Two
works by James Yannatos frame this recording of Piston's Third
Symphony. Yannatos is a resident of NYC who studied at the High
School of Music and Art and Manhattan School of Music. His more
advanced studies were with Hindemith, Milhaud and Boulanger. He
studied conducting with Bernstein and Steinberg. He has been director
of this orchestra since 1964. His Concerto for String Quartet
is in three movements played without break. He is another
modern apostle of the lyrical in music with the language broadly
taking in a decidedly Tippett-like ecstasy (Triple Concerto and
Corelli Fantasia), Schnittke's complexity, Bachian fantasy
and the sort of poetry at the heart of the less athletic moments
in Elgar's Introduction and Allegro. Much to enjoy here
- a lovely touch as the chaffing violin solo is picked up by the
tinking bell in the work's farewell. Yannatos's Third Symphony
is in four movements, again played without pause, but
here tracked individually as with the Quartet Concerto. Once again
the work seethes with that piercing and swooning nostalgia we
know from Tippett but with the brakes off as it were. The echoes
are quite striking without being at all plagiaristic or off-putting.

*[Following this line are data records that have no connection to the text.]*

/-! ### The bits that decoding reads (R130, R136) -/

/-- A mask with the low `n` bits set leaves the low `n` bits of a byte. -/
theorem and_toNat_mod {n : Nat} {mask : Byte} (b : Byte) (hmask : mask.toNat % 2 ^ n = 2 ^ n - 1) :
    (b &&& mask).toNat % 2 ^ n = b.toNat % 2 ^ n := by
  rw [BitVec.toNat_and, Nat.and_mod_two_pow, hmask, Nat.and_two_pow_sub_one_eq_mod, Nat.mod_mod]

section
variable {mask : Byte} (b : Byte)

theorem decT3_and (hmask : mask.toNat % 2 ^ 7 = 2 ^ 7 - 1) : decT3 (b &&& mask) = decT3 b := by
  have hlow := and_toNat_mod b hmask
  simp only [decT3_eq]
  omega

theorem decT2_and (hmask : mask.toNat % 2 ^ 6 = 2 ^ 6 - 1) : decT2 (b &&& mask) = decT2 b := by
  have hlow := and_toNat_mod b hmask
  simp only [decT2_eq]
  omega

theorem decT1_and (hmask : mask.toNat % 2 ^ 5 = 2 ^ 5 - 1) : decT1 (b &&& mask) = decT1 b := by
  have hlow := and_toNat_mod b hmask
  simp only [decT1_eq]
  omega

end

/-- The mode bit, the PM bit and the digits all lie below bit 7 (R136). -/
theorem decHour_and (b : Byte) : decHour (b &&& 0x7F#8) = decHour b := by
  have hbit6 : (b &&& 0x7F#8).getLsbD 6 = b.getLsbD 6 := by simp
  have hbit5 : (b &&& 0x7F#8).getLsbD 5 = b.getLsbD 5 := by simp
  cases hmode : b.getLsbD 6 with
  | true => rw [decHour_mode12 (hbit6.trans hmode), decHour_mode12 hmode, hbit5, decT1_and b rfl]
  | false => rw [decHour_mode24 (hbit6.trans hmode), decHour_mode24 hmode, decT2_and b rfl]

/-- The image with only the bits that R131 to R139 read: the others, and registers 0x03 and 0x07, are clear. -/
def fieldBits (b : Image) : Image :=
  { seconds := b.seconds &&& 0x7F#8
    minutes := b.minutes &&& 0x7F#8
    hours := b.hours &&& 0x7F#8
    weekday := 0#8
    day := b.day &&& 0x3F#8
    month := b.month &&& 0x1F#8
    year := b.year
    control := 0#8 }

/-- Decoding reads nothing but the field bits. -/
theorem decodeTime_fieldBits (b : Image) : decodeTime (fieldBits b) = decodeTime b := by
  simp only [decodeTime, fieldBits, decT3_and (mask := 0x7F#8) _ rfl, decHour_and, decT2_and (mask := 0x3F#8) _ rfl,
    decT1_and (mask := 0x1F#8) _ rfl]

/-- Settles O15: images that agree on every masked register have the same field bits. -/
theorem dectIgnoresBitsOutsideTheFields : Obligations.DectIgnoresBitsOutsideTheFields := by
  intro s a b hsec hmin hhour hday hmonth hyear
  have hfields : fieldBits a = fieldBits b := by
    simp only [fieldBits, hsec, hmin, hhour, hday, hmonth, hyear]
  have hdecode : decodeTime b = decodeTime a := by
    rw [← decodeTime_fieldBits b, ← hfields, decodeTime_fieldBits a]
  exact ⟨_, exec_of_outcomeOf_some rfl, exec_of_outcomeOf_some (by simp only [outcomeOf, hdecode])⟩

end Sys2Proof.Machine
end

section
/-! SUPPORT. Encoding the time image (family 42_encode_time): when ENCT drives an image, is refused or reports a
range error, and which bits of the image come from the timestamp. -/

namespace Sys2Proof.Machine

/-! ### The outcomes of ENCT (R161, R162) -/

/-- Settles O18: a timestamp that is not a date has no outcome. -/
theorem enctRefusesInvalidTimestamp : Obligations.EnctRefusesInvalidTimestamp := by
  intro s hinvalid
  exact exec_of_outcomeOf_none (by simp only [outcomeOf, hinvalid, Bool.false_eq_true, if_false])

/-- Settles O17: of a valid timestamp, ENCT only asks whether the year is in range. -/
theorem enctRejectsYearOutOfRange : Obligations.EnctRejectsYearOutOfRange := by
  intro s hvalid hout
  have hyear : ¬ yearInRange s.inp.ts.year = true := by rw [yearInRange_iff]; omega
  exact exec_of_outcomeOf_some (by simp only [outcomeOf, hvalid, if_true, if_neg hyear])

/-- If ENCT drives an image, the timestamp is a date of 2000..2099 and the image is that of `exec_enct_of_valid`. -/
theorem exec_enct_img {s t : State} {img : Image} (hexec : exec .enct s = .next t) (himg : readImgOut t.out = .ok img) :
    tsValid s.inp.ts = true ∧ 2000 ≤ s.inp.ts.year ∧ s.inp.ts.year ≤ 2099 ∧ img = encodeTime s.inp.ts s.inp.img := by
  cases hvalid : tsValid s.inp.ts with
  | false => rw [enctRefusesInvalidTimestamp s hvalid] at hexec; cases hexec
  | true =>
    by_cases hyear : 2000 ≤ s.inp.ts.year ∧ s.inp.ts.year ≤ 2099
    · rw [exec_enct_of_valid hvalid hyear.1 hyear.2] at hexec
      cases hexec
      cases himg
      exact ⟨rfl, hyear.1, hyear.2, rfl⟩
    · rw [enctRejectsYearOutOfRange s hvalid (by omega)] at hexec
      cases hexec
      cases himg

/-! ### The image that ENCT drives (R163-R172) -/

/-- Settles O16: the packed digits of each field are a quotient and a remainder of it. -/
theorem enctWritesEveryRegister : Obligations.EnctWritesEveryRegister := by
  intro s hvalid hmin hmax
  obtain ⟨-, hmonth, -, hday, hhour, hminute, hsecond⟩ := valid_ranges hvalid
  simp only [← bin2bcd_eq s.inp.ts.second.toNat (by omega), ← bin2bcd_eq s.inp.ts.minute.toNat (by omega),
    ← bin2bcd_eq s.inp.ts.hour.toNat (by omega), ← bin2bcd_eq s.inp.ts.day.toNat (by omega),
    ← bin2bcd_eq s.inp.ts.month.toNat (by omega), ← bin2bcd_eq (s.inp.ts.year - 2000).toNat (by omega),
    ← merge_keepYear s.inp.img.year (s.inp.ts.year - 2000).toNat]
  exact exec_enct_of_valid hvalid hmin hmax

/-- Settles O20: an encoded hours byte has the mode bit clear and reads as the hour. -/
theorem enctSwitchesToTwentyFourHourMode : Obligations.EnctSwitchesToTwentyFourHourMode := by
  intro s t img hexec himg
  obtain ⟨hvalid, hmin, hmax, rfl⟩ := exec_enct_img hexec himg
  exact ⟨(encodeTime_mode hvalid).1, (readsAs_encodeTime hvalid hmin hmax s.inp.img).hour.symm⟩

/-! ### The bits that ENCT keeps and the bits that it sets (R174) -/

/-- The bits that ENCT sets from the timestamp: those that `timeKeep` does not keep. -/
def timeSet : Image :=
  { seconds := 0x7F#8, minutes := 0x7F#8, hours := 0x7F#8, weekday := 0x00#8, day := 0x3F#8, month := 0x3F#8,
    year := 0xFF#8, control := 0x00#8 }

/-- The bits that ENCT sets do not depend on the image it merges into. -/
theorem kept_timeSet_encodeTime {ts : Timestamp} (hvalid : tsValid ts = true) (b c : Image) :
    kept timeSet (encodeTime ts b) = kept timeSet (encodeTime ts c) := by
  obtain ⟨-, hmonth, -, hday, hhour, hminute, hsecond⟩ := valid_ranges hvalid
  have h7F {v : Nat} (hv : v ≤ 59) (x : Byte) : merge 0x80#8 x v &&& 0x7F#8 = bin2bcd v := (merge_80 x v hv).2
  have h3F {v : Nat} (hv : v ≤ 39) (x : Byte) : merge 0xC0#8 x v &&& 0x3F#8 = bin2bcd v := (merge_C0 x v hv).2
  simp only [kept, timeSet, encodeTime, keepSec, keepMin, keepHr, keepDay, keepMon, merge_keepYear, BitVec.and_zero,
    h7F hsecond, h7F hminute, h7F (hhour.trans (by omega)), h3F (hday.trans (by omega)), h3F (hmonth.trans (by omega))]

/-- Settles O19: `kept_encodeTime` for the kept bits, `kept_timeSet_encodeTime` for the others. -/
theorem enctPreservesUnrelatedBits : Obligations.EnctPreservesUnrelatedBits := by
  refine ⟨fun s t img hexec himg => ?_, fun s s' t t' img img' hexec hexec' hts himg himg' => ?_⟩
  · obtain ⟨hvalid, -, -, rfl⟩ := exec_enct_img hexec himg
    have hkept := kept_encodeTime hvalid s.inp.img
    simp only [kept, timeKeep, and_fullMask, Image.mk.injEq] at hkept
    obtain ⟨hsec, hmin, hhour, hweek, hday, hmonth, -, hctl⟩ := hkept
    exact ⟨hsec, hmin, hhour, hweek, hday, hmonth, hctl⟩
  · obtain ⟨hvalid, -, -, rfl⟩ := exec_enct_img hexec himg
    obtain ⟨-, -, -, rfl⟩ := exec_enct_img hexec' himg'
    have hset := kept_timeSet_encodeTime hvalid s.inp.img s'.inp.img
    simp only [kept, timeSet, and_fullMask, Image.mk.injEq] at hset
    obtain ⟨hsec, hmin, hhour, -, hday, hmonth, hyear, -⟩ := hset
    exact hts ▸ ⟨hsec, hmin, hhour, hday, hmonth, hyear⟩

end Sys2Proof.Machine
end

section
/-! SUPPORT. The host sequences while the peripheral changes nothing and the transactions complete (family
42_encode_time): what a sequence evaluates, what SET_DATETIME and NOW return, and what they leave in the bank. -/

namespace Sys2Proof.Machine

open Sys2Proof.Safety

/-! ### Calm steps -/

theorem calm_mono {s : State} {n m : Nat} (h : Calm n s) (hle : m ≤ n) : Calm m s :=
  fun k hk => h k (hk.trans_le hle)

/-- What remains of a calm stretch after its first `n` steps. -/
theorem calm_after {s t : State} {n m : Nat} (h : Calm (n + m) s) (hmoves : ∀ k, t.moveAt k = s.moveAt (k + n)) :
    Calm m t := fun k hk => (hmoves k).trans (h _ (by omega))

/-- In a calm step the peripheral makes no change of its own. -/
theorem changeAll_of_calm {s : State} {n k : Nat} (h : Calm n s) (hk : k < n) (b : Image) :
    changeAll (s.moveAt k).changes b = b := by
  rw [h k hk]; rfl

theorem passTime_bank_of_calm {s : State} {n : Nat} (h : Calm n s) (hn : 0 < n) : s.passTime.bank = s.bank :=
  changeAll_of_calm h hn s.bank

/-- A write of R59 while the peripheral changes nothing (R57). -/
theorem busWrite_quiet {v : List Byte} (hlen : v.length = 7 ∨ v.length = 8) (bank : Image) :
    busWrite devAddr (writeFrame 0x00#8 v) quiet bank = some (.done, placeAt 0 v bank) := by
  obtain ⟨bank', hwrite, -, hbank⟩ := busWrite_answers hlen quiet bank
  rw [hbank rfl, updatedBy_of_completed rfl, placeSelected_all] at hwrite
  exact hwrite

/-- The bytes that a sequence's read answers while the peripheral changes nothing. -/
def bytesRead (c : BusCall) (bank : Image) : List Byte :=
  ((regsOf bank).drop (readSpan c).1.toNat).take (readSpan c).2

/-- A sequence's read while the peripheral changes nothing (R56). -/
theorem busWriteRead_quiet (c : BusCall) (bank : Image) :
    busWriteRead devAddr [(readSpan c).1] (readSpan c).2 quiet bank = some (.data (bytesRead c bank), bank) := by
  refine quietReadReturnsTheRegisters bank _ _ none 0#8 ?_
  cases c <;> simp [readSpan]

/-! ### The stretches of a calm sequence -/

/-- Four steps from `s`, in `t`, the block has evaluated the operation of the sequence `c` on the registers read, over
some image in the bytes that the sequence leaves open. -/
structure Evaluated (s : State) (c : BusCall) (rest : List Request) (t : State) : Prop where
  steps : ∀ k, run (k + 4) s = run k t
  op : t.op = none
  out : ∃ free, outcomeOf (operationOf c) (inputsOf c (bytesRead c s.bank) free s.inp) = some t.out
  bank : t.bank = s.bank
  handle : t.handle = .session
  phase : t.phase = .evaluating c
  pending : t.pending = rest
  returned : t.returned = s.returned
  transactions : t.transactions = [.writeRead devAddr [(readSpan c).1] (readSpan c).2]
  moves : ∀ k, t.moveAt k = s.moveAt (k + 4)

There is a real sincerity radiating from this very fine music.
On the evidence of these two works Yannatos's first love is for
the strings of the orchestra for which he writes with a poignant
eloquence.
The
Piston Symphony followed the incomparable Second after
a pause of eight years. During that time the composer had found
a more severe persona although the tendrils of his singing voice
are still partially evident. There are four movements (slow -
fast - slow - fast) and the slow movemetns are about twice as
long as the fast ones: roughly 10 mins-5-10-5. The opening andantino
and the third movement adagio do not relax much at all.
They are rather grey and unrelieved ... perhaps a little like
a rather stolid Rubbra adagio. The first allegro
is jerky as is the second one which remains academically patterned
and earth-bound despite some humour. They lack the jazzy delight
of the finale of the Second Symphony. The symphony was written
in memory of Natalie Koussevitsky. It represents a dip in the
Piston symphonic outline.
These
are very fine recordings taken from live concert performances
without any obvious fluffs or intrusive audience participation.